The striatum—the part of the brain that governs motor and action planning—“detects emotional and sensory motor conditions, and triggers [whatever] behavior you have done most often in the past under those conditions.” Wurzman’s early research focused on “how miswiring in the striatum relates to compulsive behaviors.”

She found that when she stimulated the striata of mice in particular ways, the mice began to rub their faces habitually—i.e., to develop tics. “They couldn’t stop even when they were wounding themselves.”

In her later research, Wurzman proved that changes in the striatum had a similar effect on humans’ “social neural chemistry.”

“There are naturally occurring opioids in your brain,” Wurzman says, “that are deeply linked to social processes.” Some such opioids are essential for people “to feel the rewards of social interaction.” Accordingly: impaired opioid reception in the striatum “has been deeply linked with loneliness.”

“When we don’t have enough signaling at opioid receptors, we can feel alone in a room full of people [we] love, who love us.” That feeling of isolation isn’t just unpleasant, Wurzman says: it’s “very dangerous.”

Loneliness “predisposes people to entire spectrums of physical and mental illnesses. [It] creates a hunger in the brain [that] hypersensitizes our reward system.” Lonely people easily become “restless, irritable—and impulsive.”

“If we don’t have the ability to connect socially, we are so ravenous,” says Wurzman, “we’re likely to seek relief from anywhere.”

What may look, from the outside, like an irrational, impulsive choice, prompted only by an individual’s free will, may actually be a response—rational in its way—to a state of internal emergency.

When we’re starved of social connection and/or its related opioid signals, a drug like heroin “is going to be a heat-seeking missile for our social reward system,” Wurzman says.

There’s a kind of feedback loop, then, between drug dependency and isolation.
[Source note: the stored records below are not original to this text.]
/-- The system register map (R239, R312); none where a number is absent. -/
def srAccess (n : Nat) : Option SrAccess :=
  if n ≤ 0x005 then some ⟨true, 1, 2, 2⟩
  else if n ≤ 0x008 then some ⟨true, 1, 1, 1⟩
  else if n < 0x010 then none
  else if n ≤ 0x01B then some ⟨true, 1, 2, 2⟩
  else if n < 0x020 then none
  else if n ≤ 0x021 then some ⟨true, 1, 1, 1⟩
  else if n ≤ 0x027 then some ⟨true, 2, 2, 2⟩
  else if n = 0x028 then some ⟨true, 1, 3, 3⟩
  else if n ≤ 0x02D then some ⟨true, 2, 2, 2⟩
  else if n < 0x030 then none
  else if n ≤ 0x03F then some ⟨true, 0, 2, 2⟩
  else if n ≤ 0x042 then some ⟨true, 1, 1, 1⟩
  else if n ≤ 0x046 then some ⟨true, 0, 2, 2⟩
  else if n ≤ 0x049 then some ⟨true, 0, 0, 2⟩
  else if n = 0x04A then some ⟨true, 0, 2, 2⟩
  else if n = 0x04B then some ⟨true, 1, 1, 1⟩
  else if n = 0x04C then some ⟨true, 2, 2, 2⟩
  else if n ≤ 0x04E then some ⟨true, 1, 1, 1⟩
  else if n < 0x100 then none
  else if n = 0x100 then some ⟨false, 1, 1, 1⟩
  else if n = 0x101 then some ⟨false, 1, 1, 2⟩
  else if n ≤ 0x103 then some ⟨false, 1, 1, 1⟩
  else if n ≤ 0x107 then some ⟨false, 0, 2, 2⟩
  else if n = 0x108 then some ⟨false, 1, 1, 1⟩
  else if n ≤ 0x10C then some ⟨false, 3, 3, 3⟩
  else if n < 0x120 then none
  else if n = 0x120 then some ⟨false, 1, 1, 2⟩
  else if n = 0x121 then some ⟨false, 1, 1, 1⟩
  else if n = 0x122 then some ⟨false, 0, 2, 2⟩
  else if n = 0x123 then some ⟨false, 0, 0, 2⟩
  else if n = 0x124 then some ⟨false, 0, 1, 2⟩
  else if n = 0x125 then some ⟨false, 0, 3, 3⟩
  else if n ≤ 0x12A then some ⟨false, 0, 2, 2⟩
  else if n ≤ 0x137 then some ⟨false, 1, 2, 2⟩
  else if n ≤ 0x139 then some ⟨false, 1, 1, 1⟩
  else if n < 0x140 then none
  else if n ≤ 0x15F then some ⟨false, 0, 1, 1⟩
  else none

/-- The access code of a level. -/
def SrAccess.at_ (a : SrAccess) : Level → Nat
  | .u => a.u
  | .s => a.s
  | .f => a.f

/-- Read register `n`, of thread `t` where it is per-thread; `by_` is the reading thread, which a read of CORE_CYC_LO latches
for (R243). -/
def srRead (by_ t : Thread) (n : Nat) (s : State) : State × Word :=
  let x := s.ctx t
  let k := s.core t.core
  if n = 0x006 then (s, sdepth x)
  else if n = 0x007 then (s, word t.ctx)
  else if n = 0x008 then (s, word x.ldepth)
  else if n = 0x020 ∨ n = 0x021 then
    if by_ = t then readPair t n s
    else
      let s1 := s.updCtx t (settle (mulDone (coreNow s)))
      (s1, (s1.ctx t).reg n)
  else if n = 0x040 then (s, statusWord s t 0)
  else if n = 0x04A then (s, word (b2n x.lastEnd * 2))
  else if n < 0x100 then (s, x.reg n)
  else if n = 0x100 then (s, word t.core)
  else if n = 0x102 then
    (s.updCtx by_ (fun x => { x with cycHi := word (cyc s t.core / 2 ^ 32) }), word (cyc s t.core))
  else if n = 0x103 then (s, (s.ctx by_).cycHi)
  else if n = 0x108 then (s, tuse s t.core)
  else if n = 0x121 then (s, thstate s t.core)
  else if n = 0x138 then (s, town s t.core 0)
  else if n = 0x139 then (s, town s t.core 1)
  else (s, k.reg n)

/-- How a register write ends. -/
inductive Wr where
  | ok (s : State)
  /-- a register-value fault is due -/
  | refused
  /-- the writer waits -/
  | wait (w : Wait)

/-- Every pool context of a core is FREE. -/
def poolFree (s : State) (c : Nat) : Bool := (List.range 8).all (fun i => decide (i = 0) || !live s c i)

/-- Operations of a context that name TFMT register `n` and are not complete (R129). -/
def tfmtBusy (s : State) (t : Thread) (n : Nat) : Bool :=
  (s.core t.core).tops.any (fun o => decide (o.ctx = t.ctx) && decide (lastFP o.last = n))

/-- Accesses of the core through window `w` that are issued and not complete (R231): the loads and stores that hold threads,
whose address is the top operand, and the stores that have left their threads and are not yet performed. -/
def windowBusy (s : State) (c w : Nat) : Bool :=
  let x := s.bench (benchOf c)
  x.mb.any (fun e => e.wins.contains (c, w)) ||
  x.uitems.any (fun u => u.write && decide (u.core = c) && decide (u.win = w)) ||
  (List.range 8).any (fun i =>
    (match ((s.core c).ctx i).wait with
      | .load _ _ _ _ => true
      | .store _ _ _ => true
      | _ => false) && decide (((operands s ⟨c, i⟩ 1).headD 0).toNat / 0x20000000 = w + 4))

/-- A write to a per-thread register of thread `t` (R177, R128, R169, R272, R273, R289). -/
def srWriteThread (t : Thread) (n : Nat) (v : Word) (s : State) : Wr :=
  let x := s.ctx t
  let put := fun (v : Word) => Wr.ok (s.updCtx t (fun x => x.setReg n v))
  if n ≤ 0x005 then (if areaRefused v.toNat then .refused else put v)
  else if n ≤ 0x023 then put v
  else if n ≤ 0x027 then
    if tfmtBusy s t (n - 0x024) then .wait (.tfmt t.ctx n v) else put (v &&& 0x1FFFFF#32)
  else if n = 0x028 then (if v.getLsbD 26 then put (x.reg n &&& ~~~(0x04000000#32)) else .ok s)
  else if n ≤ 0x02A then put (v &&& 0xFFFFF#32)
  else if n = 0x02C then put (v &&& 0xF#32)
  else if n ≤ 0x02D then put v
  else if n ≤ 0x03F then put (if n % 2 = 0 then v &&& 0xFFFFFFC7#32 else v &&& 0xFFFFFFC0#32)
  else if n = 0x043 then (if x.st = .susp ∨ x.st = .halt then put v else .refused)
  else if n ≤ 0x049 then (if v.toNat % 64 ≠ 0 ∨ 0x100000 < v.toNat then .refused else put v)
  else if n = 0x04A then
    if v.getLsbD 0 = false then .ok s
    else if t.ctx = 0 ∨ x.st = .run then .refused
    else if x.st = .susp ∨ x.st = .halt then .ok (s.updCtx t (fun x => { x with st := .run, wait := .ending true }))
    else .ok s
  else if n = 0x04C then (if v.toNat % 32 < 10 ∨ 30 < v.toNat % 32 then .refused else put (v &&& 0x1F#32))
  else .ok s

/-- The ring that CORE_FRBASE and CORE_FRCTL.SIZE give lies in local memory (R304). -/
def ringFits (base size : Nat) : Bool := decide (2 ≤ size) && decide (size ≤ 10) && decide (base + 32 * 2 ^ size ≤ 0x100000)

/-- MIN and MAX of a class register are in order and at most 16 (R281). -/
def minMax (mn mx : Nat) : Bool := decide (mn ≤ mx) && decide (mx ≤ 16)

/-- A write to a class register (R281). -/
def classWrite (c n : Nat) (v : Word) (s : State) : Wr :=
  let cls := (n - 0x12C) / 3
  let kind := (n - 0x12C) % 3
  let v := if kind = 0 then v &&& 0x3FFFFFFF#32 else if kind = 2 then v &&& 0xFFFFF#32 else v
  let held := (List.range 8).any (fun i => decide (i ≠ 0) && live s c i && (decide (cls = 0) || decide (classOf s ⟨c, i⟩ = cls)))
  let good := if kind = 0 then minMax (bits v.toNat 24 20) (bits v.toNat 29 25)
    else if kind = 2 then minMax (bits v.toNat 4 0) (bits v.toNat 9 5) && minMax (bits v.toNat 14 10) (bits v.toNat 19 15)
    else true
  if held || !good then .refused else .ok (s.updCore c (fun k => k.setReg n v))

/-- A write to a per-core register (R229, R258, R277, R288, R299 to R304, R94). -/
def srWriteCore (c n : Nat) (v : Word) (s : State) : Wr :=
  let k := s.core c
  let put := fun (v : Word) => Wr.ok (s.updCore c (fun k => k.setReg n v))
  if n = 0x101 then put (v &&& 1)
  else if n ≤ 0x107 then (if windowBusy s c (n - 0x104) then .wait (.gwin (n - 0x104) v) else put (v &&& 0x1FFFFFFF#32))
  else if n ≤ 0x10C then put (k.reg n &&& ~~~v)
  else if n = 0x120 then (if v.toNat % 4 = 3 ∨ poolFree s c = false then .refused else put (v &&& 3))
  else if n ≤ 0x123 then (if v.toNat % 256 ≠ 0 then .refused else put v)
  else if n = 0x124 then put (v &&& 0x3FF#32)
  else if n = 0x125 then put (k.reg n &&& ~~~v)
  else if n = 0x126 then put (v &&& 0xFF#32)
  else if n = 0x127 then
    (if ringFits (v &&& 0xFFFE0#32).toNat ((k.reg 0x128).toNat % 16) then put (v &&& 0xFFFE0#32) else .refused)
  else if n = 0x128 then
    (if ringFits (k.reg 0x127).toNat (v.toNat % 16) then put ((v &&& 0x1F#32) ||| (k.reg n &&& ~~~v &&& 0x20#32)) else .refused)
  else if n = 0x129 then .ok s
  else if n = 0x12A then put (v &&& 0xFFFF#32)
  else if n = 0x12B then (if poolFree s c then put (v &&& 1) else .refused)
  else if n ≤ 0x137 then classWrite c n v s
  else .ok s

def srWrite (t : Thread) (n : Nat) (v : Word) (s : State) : Wr :=
  if n < 0x100 then srWriteThread t n v s else srWriteCore t.core n v s

/-! ## RDSR, WRSR, RDTSR, WRTSR (R239 to R242) -/

/-- XINFO of a privilege fault that names a register (R284). -/
def privInfo (op n : Nat) : Word := word (op + n % 2 ^ 12 * 2 ^ 16)

/-- RDSR: ( s -- v ). -/
def rdsr (t : Thread) (s : State) : State :=
  issue t 0x3E none 1 ⟨1, 1, 0, 0⟩ (fun _ => none)
    (fun s a _ =>
      let n := (arg a 0).toNat
      match srAccess n with
      | none => .exc s 0x03 (syllables s t 0x3E none)
      | some p =>
        if p.at_ (s.ctx t).lvl = 0 then .exc s 0x04 (privInfo 0x3E n)
        else pushes (srRead t t n s).1 [(srRead t t n s).2]) s

/-- A write that an instruction makes: fault, wait or completion. -/
def wrOut (n : Nat) (s : State) : Wr → Out
  | .ok s1 => pushes s1 []
  | .refused => .exc s 0x09 (word n)
  | .wait w => .held s w

/-- WRSR: ( v s -- ). -/
def wrsr (t : Thread) (s : State) : State :=
  issue t 0x3F none 1 ⟨2, 0, 0, 0⟩ (fun _ => none)
    (fun s a _ =>
      let n := (arg a 0).toNat
      match srAccess n with
      | none => .exc s 0x03 (syllables s t 0x3F none)
      | some p =>
        if p.at_ (s.ctx t).lvl < 2 then .exc s 0x04 (privInfo 0x3F n)
        else wrOut n s (srWrite t n (arg a 1) s)) s

/-- An S instruction at U level raises a privilege fault (R205). -/
def sOnly (t : Thread) (op : Nat) (s : State) : Option (Nat × Word) := if (s.ctx t).lvl = .u then some (0x04, word op) else none

/-- RDTSR and WRTSR name a per-thread register of a context of the core; at S level not C0's (R242). -/
def tsrOk (s : State) (t : Thread) (tid n : Nat) : Option SrAccess :=
  match srAccess n with
  | some p => if p.perThread ∧ tid < 8 ∧ (tid ≠ 0 ∨ (s.ctx t).lvl = .f) then some p else none
  | none => none

/-- RDTSR: ( tid s -- v ) (R241, R242). -/
def rdtsr (t : Thread) (s : State) : State :=
  issue t 0xEC none 1 ⟨2, 1, 0, 0⟩ (sOnly t 0xEC)
    (fun s a _ =>
      let n := (arg a 0).toNat
      let u : Thread := ⟨t.core, (arg a 1).toNat⟩
      match tsrOk s t u.ctx n with
      | none => .exc s 0x03 (syllables s t 0xEC none)
      | some p =>
        if p.at_ (s.ctx t).lvl = 0 then .exc s 0x04 (privInfo 0xEC n)
        else if (n = 0x020 ∨ n = 0x021) ∧ u ≠ t ∧ (s.ctx u).muls.any (fun m => !mulDone (coreNow s) m) then .held s (.rdtsr u.ctx n)
        else pushes (srRead t u n s).1 [(srRead t u n s).2]) s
Drugs that take over the striatum prevent us from receiving the benefits of social connection. Social disconnection, meanwhile, makes us especially hungry for the alternative rewards that drugs like heroin provide.

If loneliness primes us to become attached to drugs like heroin, oxycontin, and fentanyl, Wurzman asks: “is it any wonder people in today’s world are becoming addicted so easily?”